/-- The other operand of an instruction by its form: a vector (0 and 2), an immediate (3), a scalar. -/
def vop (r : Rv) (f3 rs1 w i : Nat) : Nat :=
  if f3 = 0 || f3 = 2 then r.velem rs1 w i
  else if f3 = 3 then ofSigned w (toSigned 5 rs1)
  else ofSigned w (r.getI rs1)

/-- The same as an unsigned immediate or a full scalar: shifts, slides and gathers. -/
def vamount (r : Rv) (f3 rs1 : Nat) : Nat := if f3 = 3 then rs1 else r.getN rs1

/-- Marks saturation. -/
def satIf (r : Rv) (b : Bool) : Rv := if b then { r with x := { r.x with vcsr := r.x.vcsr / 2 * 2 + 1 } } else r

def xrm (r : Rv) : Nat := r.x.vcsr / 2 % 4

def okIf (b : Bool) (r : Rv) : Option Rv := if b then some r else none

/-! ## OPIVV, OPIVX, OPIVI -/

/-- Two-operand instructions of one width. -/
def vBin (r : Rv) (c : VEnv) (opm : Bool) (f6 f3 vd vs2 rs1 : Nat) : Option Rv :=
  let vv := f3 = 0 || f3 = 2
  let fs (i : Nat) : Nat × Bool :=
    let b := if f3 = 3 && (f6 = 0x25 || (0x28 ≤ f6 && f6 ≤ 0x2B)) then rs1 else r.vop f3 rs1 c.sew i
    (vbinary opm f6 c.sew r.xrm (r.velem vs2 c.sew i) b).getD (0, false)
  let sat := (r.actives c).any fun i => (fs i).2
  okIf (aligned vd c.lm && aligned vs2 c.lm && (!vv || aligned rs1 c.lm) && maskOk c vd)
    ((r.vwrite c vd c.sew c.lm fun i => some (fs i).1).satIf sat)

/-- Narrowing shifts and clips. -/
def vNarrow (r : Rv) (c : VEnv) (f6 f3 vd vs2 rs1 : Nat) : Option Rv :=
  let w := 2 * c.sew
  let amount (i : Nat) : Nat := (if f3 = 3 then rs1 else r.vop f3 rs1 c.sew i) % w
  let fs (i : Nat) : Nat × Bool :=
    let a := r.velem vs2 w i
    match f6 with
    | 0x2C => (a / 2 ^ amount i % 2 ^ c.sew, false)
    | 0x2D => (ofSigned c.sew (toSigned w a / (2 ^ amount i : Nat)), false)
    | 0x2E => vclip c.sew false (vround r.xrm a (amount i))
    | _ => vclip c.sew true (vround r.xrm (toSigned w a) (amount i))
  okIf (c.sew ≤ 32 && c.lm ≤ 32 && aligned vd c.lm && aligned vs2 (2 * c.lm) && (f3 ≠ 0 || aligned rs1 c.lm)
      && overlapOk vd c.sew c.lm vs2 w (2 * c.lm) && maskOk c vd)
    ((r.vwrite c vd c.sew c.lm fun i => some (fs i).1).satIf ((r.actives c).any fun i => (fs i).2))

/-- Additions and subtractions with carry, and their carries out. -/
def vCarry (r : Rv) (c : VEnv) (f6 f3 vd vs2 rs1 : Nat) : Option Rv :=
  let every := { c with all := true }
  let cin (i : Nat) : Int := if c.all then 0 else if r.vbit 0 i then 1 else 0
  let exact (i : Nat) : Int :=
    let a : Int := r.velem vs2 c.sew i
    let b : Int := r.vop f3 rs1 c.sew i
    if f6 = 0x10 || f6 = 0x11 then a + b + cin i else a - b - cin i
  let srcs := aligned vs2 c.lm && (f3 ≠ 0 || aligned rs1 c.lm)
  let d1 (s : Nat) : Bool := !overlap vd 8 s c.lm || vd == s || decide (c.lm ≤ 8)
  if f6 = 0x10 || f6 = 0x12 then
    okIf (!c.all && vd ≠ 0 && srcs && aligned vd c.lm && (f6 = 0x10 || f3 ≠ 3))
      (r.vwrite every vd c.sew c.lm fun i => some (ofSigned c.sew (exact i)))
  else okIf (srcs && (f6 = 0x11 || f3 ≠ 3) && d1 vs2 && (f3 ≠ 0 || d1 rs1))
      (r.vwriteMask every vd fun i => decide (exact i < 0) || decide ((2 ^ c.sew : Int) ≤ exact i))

...

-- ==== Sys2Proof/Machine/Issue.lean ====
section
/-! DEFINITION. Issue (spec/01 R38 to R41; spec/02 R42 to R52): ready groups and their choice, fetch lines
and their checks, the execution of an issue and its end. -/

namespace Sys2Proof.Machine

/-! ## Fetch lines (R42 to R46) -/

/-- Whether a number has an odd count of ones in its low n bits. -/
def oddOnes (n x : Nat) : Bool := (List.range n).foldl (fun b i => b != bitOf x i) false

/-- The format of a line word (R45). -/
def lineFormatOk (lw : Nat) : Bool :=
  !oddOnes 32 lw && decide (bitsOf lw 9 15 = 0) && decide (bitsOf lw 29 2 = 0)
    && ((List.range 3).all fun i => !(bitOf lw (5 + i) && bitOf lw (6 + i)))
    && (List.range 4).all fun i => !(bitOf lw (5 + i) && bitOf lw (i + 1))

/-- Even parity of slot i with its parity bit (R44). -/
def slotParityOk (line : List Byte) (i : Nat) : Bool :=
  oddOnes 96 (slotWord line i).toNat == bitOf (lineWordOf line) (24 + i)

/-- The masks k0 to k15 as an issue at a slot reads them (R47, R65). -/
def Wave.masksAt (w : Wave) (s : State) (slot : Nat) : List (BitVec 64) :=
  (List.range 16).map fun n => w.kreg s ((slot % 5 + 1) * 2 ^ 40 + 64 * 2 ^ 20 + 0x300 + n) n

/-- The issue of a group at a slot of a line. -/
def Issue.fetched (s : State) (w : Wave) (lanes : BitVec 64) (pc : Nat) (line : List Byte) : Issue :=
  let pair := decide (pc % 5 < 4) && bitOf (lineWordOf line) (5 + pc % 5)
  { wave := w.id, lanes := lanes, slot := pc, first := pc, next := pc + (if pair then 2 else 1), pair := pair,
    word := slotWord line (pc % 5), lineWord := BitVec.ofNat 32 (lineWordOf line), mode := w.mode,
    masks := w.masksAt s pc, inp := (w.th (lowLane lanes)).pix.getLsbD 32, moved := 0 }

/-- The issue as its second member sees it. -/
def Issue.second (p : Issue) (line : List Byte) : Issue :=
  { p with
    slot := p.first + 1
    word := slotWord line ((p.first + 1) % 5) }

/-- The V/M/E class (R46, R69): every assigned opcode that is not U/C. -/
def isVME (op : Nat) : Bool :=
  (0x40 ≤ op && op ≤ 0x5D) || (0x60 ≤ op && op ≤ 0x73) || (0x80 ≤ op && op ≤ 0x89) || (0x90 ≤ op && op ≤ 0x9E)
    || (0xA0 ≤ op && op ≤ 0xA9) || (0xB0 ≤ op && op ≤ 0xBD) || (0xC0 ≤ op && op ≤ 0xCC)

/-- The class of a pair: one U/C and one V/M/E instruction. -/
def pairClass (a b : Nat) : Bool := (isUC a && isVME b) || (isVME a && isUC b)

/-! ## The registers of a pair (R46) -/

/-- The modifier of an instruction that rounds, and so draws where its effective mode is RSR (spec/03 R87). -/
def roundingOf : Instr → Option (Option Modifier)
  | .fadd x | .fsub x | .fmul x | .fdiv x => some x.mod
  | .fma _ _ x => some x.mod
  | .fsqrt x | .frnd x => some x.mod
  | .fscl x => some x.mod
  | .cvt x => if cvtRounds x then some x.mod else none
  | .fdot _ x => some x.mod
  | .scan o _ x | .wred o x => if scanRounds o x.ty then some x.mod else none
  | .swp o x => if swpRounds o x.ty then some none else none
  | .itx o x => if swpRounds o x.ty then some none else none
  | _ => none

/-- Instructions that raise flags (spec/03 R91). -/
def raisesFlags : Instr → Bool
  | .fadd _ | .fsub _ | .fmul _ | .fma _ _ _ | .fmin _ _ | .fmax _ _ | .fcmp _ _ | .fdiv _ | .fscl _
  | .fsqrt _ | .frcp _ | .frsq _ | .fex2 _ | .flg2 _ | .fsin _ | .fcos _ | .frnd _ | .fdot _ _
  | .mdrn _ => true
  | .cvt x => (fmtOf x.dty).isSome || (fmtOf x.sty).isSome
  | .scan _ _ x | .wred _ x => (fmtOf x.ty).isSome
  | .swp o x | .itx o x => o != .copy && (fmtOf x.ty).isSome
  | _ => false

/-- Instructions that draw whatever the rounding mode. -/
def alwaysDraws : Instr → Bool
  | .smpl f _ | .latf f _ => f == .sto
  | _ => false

* * *

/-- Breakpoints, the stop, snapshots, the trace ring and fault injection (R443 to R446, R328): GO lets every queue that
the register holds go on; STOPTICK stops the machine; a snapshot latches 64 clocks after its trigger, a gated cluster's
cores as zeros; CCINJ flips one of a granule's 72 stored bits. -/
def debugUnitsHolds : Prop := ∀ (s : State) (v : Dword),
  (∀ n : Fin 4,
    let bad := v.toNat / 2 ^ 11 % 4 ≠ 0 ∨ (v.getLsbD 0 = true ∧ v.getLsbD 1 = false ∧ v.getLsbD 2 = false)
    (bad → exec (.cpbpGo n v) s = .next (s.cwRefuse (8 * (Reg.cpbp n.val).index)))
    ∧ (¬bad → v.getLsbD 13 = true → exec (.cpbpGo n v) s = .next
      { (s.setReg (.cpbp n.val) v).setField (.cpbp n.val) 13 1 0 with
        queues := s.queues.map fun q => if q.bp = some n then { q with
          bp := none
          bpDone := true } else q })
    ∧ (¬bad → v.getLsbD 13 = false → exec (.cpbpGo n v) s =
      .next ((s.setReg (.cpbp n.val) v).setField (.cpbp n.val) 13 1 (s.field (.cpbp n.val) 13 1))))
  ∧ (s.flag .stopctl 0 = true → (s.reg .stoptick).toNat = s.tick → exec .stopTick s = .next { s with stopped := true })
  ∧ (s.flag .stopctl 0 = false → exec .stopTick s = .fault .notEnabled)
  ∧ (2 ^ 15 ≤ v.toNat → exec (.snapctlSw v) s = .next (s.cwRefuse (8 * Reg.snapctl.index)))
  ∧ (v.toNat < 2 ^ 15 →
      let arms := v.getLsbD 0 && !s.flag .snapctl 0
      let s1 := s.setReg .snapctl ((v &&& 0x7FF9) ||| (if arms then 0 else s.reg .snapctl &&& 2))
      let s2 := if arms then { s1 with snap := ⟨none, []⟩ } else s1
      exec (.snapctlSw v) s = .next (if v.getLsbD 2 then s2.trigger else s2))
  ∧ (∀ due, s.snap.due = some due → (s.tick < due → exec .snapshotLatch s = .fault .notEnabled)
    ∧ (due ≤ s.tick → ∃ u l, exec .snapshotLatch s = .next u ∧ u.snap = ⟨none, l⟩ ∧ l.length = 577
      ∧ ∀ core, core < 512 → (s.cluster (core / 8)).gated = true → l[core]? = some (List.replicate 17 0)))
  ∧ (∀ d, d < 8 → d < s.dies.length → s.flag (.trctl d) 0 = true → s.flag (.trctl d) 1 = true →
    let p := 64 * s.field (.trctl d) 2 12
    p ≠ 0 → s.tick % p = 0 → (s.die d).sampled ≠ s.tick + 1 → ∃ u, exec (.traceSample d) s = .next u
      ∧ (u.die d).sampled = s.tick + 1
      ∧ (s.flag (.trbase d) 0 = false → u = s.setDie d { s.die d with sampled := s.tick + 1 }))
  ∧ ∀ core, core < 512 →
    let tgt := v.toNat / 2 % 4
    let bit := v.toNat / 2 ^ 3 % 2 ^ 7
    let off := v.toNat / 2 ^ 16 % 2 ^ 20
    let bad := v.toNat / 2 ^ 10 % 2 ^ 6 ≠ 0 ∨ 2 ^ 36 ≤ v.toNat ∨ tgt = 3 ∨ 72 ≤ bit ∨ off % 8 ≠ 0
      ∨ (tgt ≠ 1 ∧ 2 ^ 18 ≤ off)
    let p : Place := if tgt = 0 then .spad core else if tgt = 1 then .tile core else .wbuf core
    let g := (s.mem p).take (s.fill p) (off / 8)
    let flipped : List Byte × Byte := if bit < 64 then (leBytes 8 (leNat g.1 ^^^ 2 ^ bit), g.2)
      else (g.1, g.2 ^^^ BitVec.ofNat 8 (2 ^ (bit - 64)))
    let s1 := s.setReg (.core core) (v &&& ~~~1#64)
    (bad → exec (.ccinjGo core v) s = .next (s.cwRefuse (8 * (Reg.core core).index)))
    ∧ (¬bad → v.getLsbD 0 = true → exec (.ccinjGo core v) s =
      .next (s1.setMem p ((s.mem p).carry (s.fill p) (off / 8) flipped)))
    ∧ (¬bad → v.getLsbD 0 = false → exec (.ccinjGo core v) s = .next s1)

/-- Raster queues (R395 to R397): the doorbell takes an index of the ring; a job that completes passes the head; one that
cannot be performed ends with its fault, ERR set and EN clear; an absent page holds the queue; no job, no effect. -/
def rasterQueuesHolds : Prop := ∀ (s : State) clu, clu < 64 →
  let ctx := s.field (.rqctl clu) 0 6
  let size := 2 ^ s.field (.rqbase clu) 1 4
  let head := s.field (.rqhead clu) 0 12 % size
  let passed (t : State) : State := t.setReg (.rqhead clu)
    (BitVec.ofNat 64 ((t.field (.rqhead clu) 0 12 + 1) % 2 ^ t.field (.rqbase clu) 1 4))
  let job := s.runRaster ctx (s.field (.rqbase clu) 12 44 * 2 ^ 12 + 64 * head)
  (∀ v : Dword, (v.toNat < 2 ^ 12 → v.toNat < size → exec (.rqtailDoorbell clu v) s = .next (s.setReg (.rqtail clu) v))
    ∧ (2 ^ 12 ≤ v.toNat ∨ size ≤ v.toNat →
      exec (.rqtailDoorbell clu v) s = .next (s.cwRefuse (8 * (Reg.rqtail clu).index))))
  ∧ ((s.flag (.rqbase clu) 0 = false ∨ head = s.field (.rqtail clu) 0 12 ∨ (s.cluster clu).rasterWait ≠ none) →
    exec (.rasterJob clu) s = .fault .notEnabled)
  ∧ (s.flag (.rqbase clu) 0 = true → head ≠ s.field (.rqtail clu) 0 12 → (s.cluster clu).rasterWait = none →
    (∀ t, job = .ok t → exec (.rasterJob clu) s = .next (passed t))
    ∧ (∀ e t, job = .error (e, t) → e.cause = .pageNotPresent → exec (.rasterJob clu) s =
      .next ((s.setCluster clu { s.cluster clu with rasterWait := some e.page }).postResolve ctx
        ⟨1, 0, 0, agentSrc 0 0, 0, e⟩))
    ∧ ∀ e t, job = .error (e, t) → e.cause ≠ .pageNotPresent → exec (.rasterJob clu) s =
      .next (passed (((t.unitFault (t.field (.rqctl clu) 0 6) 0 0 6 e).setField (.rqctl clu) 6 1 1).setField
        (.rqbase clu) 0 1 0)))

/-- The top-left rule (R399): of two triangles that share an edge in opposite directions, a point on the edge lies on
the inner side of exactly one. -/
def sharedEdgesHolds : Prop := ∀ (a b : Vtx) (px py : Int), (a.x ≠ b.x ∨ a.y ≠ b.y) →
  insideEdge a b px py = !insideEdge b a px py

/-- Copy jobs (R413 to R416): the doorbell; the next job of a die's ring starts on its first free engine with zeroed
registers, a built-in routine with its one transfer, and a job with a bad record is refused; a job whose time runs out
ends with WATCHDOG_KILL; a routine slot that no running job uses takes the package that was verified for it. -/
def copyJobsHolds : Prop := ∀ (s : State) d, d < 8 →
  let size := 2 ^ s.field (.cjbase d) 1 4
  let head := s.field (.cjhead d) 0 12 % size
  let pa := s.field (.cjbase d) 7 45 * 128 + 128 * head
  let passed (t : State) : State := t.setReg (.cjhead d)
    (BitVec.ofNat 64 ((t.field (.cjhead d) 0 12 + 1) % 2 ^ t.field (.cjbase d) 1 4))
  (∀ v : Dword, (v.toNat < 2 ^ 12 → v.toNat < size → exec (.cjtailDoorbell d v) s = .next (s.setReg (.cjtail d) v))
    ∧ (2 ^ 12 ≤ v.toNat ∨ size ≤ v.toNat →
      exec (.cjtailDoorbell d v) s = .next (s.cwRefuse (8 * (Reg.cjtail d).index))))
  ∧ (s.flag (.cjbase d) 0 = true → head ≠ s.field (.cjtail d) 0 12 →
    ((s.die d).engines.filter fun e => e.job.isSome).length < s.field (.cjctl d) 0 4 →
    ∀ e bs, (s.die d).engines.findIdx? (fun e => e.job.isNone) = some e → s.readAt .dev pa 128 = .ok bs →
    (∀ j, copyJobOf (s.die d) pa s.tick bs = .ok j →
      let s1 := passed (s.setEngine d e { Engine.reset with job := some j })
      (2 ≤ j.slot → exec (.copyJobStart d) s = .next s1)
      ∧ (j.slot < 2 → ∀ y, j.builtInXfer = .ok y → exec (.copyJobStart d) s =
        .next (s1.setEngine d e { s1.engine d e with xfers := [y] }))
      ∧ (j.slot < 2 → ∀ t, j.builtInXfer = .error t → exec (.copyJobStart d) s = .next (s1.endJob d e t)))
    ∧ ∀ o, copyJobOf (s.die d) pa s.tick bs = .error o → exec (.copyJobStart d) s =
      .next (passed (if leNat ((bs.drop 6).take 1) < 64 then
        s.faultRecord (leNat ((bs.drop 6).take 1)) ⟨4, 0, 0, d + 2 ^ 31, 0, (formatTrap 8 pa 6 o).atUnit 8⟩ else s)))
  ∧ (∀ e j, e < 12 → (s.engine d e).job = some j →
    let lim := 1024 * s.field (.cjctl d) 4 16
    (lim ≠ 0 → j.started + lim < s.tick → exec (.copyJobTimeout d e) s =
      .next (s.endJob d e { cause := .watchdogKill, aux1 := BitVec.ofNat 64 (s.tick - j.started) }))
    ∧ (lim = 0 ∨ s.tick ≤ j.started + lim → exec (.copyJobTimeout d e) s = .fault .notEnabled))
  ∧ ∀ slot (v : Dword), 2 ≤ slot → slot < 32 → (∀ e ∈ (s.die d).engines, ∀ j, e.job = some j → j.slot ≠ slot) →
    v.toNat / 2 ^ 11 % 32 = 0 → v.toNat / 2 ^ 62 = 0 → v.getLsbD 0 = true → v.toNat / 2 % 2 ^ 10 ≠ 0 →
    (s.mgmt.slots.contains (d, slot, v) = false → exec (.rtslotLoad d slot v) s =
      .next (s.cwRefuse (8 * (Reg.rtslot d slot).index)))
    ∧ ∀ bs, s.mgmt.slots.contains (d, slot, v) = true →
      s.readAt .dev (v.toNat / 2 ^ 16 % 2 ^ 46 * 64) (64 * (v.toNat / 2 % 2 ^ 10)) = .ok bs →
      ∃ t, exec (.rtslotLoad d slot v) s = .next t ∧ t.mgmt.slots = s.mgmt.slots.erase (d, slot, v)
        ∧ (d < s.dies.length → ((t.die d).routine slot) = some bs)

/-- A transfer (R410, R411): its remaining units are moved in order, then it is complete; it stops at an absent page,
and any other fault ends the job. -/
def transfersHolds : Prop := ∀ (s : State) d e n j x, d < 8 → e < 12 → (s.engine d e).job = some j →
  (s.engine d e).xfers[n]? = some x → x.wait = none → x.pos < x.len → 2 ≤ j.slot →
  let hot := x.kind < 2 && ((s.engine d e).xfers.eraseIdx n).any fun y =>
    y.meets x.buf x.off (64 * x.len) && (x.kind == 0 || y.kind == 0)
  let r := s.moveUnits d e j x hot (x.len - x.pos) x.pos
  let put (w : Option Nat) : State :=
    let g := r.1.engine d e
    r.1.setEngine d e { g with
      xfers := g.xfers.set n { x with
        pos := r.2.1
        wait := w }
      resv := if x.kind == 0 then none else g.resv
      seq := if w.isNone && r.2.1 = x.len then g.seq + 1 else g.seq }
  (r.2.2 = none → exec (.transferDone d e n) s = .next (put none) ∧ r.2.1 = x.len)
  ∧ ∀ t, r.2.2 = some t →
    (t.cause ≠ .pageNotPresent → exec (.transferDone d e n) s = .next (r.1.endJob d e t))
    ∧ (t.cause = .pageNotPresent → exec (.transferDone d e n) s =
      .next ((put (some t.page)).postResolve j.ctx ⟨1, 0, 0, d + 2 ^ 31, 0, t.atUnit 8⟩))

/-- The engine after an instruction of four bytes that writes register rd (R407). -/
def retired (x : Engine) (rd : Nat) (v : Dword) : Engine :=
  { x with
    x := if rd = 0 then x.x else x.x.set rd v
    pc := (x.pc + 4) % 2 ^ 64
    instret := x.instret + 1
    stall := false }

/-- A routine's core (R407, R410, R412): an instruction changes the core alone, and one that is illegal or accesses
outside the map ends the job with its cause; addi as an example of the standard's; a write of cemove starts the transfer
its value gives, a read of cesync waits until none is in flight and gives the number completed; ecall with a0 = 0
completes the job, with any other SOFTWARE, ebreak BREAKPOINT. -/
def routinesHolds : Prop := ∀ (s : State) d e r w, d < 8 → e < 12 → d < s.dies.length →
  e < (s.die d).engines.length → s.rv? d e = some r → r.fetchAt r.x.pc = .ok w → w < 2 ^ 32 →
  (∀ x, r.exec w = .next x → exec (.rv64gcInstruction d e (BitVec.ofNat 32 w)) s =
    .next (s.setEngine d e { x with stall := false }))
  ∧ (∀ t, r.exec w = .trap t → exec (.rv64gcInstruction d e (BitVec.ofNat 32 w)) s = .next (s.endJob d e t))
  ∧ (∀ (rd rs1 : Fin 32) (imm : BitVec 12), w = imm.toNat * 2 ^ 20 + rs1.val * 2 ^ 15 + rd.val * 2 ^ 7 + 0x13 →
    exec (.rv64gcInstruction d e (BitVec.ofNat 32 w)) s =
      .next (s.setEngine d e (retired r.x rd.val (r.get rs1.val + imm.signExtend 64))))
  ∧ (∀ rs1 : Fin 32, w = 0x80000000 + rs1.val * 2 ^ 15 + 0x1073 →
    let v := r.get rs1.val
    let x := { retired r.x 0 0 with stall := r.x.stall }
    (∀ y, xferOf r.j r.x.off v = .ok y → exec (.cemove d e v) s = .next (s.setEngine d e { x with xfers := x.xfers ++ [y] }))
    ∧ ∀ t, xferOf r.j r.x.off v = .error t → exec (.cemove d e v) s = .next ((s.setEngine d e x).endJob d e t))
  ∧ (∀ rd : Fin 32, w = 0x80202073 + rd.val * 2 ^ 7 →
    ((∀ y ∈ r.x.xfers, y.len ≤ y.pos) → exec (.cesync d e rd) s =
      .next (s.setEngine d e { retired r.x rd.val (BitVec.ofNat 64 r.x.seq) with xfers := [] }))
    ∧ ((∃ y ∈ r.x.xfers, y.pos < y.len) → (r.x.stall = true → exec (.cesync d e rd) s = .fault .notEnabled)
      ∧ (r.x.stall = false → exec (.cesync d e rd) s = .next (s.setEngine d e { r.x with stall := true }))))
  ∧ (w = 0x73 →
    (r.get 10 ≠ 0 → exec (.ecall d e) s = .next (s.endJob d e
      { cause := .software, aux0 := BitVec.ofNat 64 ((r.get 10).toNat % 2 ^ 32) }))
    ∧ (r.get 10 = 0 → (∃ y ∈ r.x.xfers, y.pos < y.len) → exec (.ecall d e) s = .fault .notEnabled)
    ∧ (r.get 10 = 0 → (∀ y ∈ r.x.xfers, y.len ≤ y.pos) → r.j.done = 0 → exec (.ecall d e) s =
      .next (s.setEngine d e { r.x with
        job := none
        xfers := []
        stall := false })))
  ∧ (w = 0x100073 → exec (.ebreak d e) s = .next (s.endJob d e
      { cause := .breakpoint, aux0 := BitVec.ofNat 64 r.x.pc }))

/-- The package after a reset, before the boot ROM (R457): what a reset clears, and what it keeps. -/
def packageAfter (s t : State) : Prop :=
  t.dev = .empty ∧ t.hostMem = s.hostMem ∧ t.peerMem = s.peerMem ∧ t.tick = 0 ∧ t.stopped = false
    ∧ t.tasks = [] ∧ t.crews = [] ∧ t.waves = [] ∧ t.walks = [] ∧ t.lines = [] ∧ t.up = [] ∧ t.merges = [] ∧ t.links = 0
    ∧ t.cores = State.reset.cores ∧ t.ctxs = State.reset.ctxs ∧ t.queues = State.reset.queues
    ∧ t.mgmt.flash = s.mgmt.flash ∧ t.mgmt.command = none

=== What is required ===
Among the entries, find each line that includes the string "rasterJob" and copy it.

=== Exercise answer ===
    exec (.rasterJob clu) s = .fault .notEnabled)
    (∀ t, job = .ok t → exec (.rasterJob clu) s = .next (passed t))
    ∧ (∀ e t, job = .error (e, t) → e.cause = .pageNotPresent → exec (.rasterJob clu) s =
    ∧ ∀ e t, job = .error (e, t) → e.cause ≠ .pageNotPresent → exec (.rasterJob clu) s =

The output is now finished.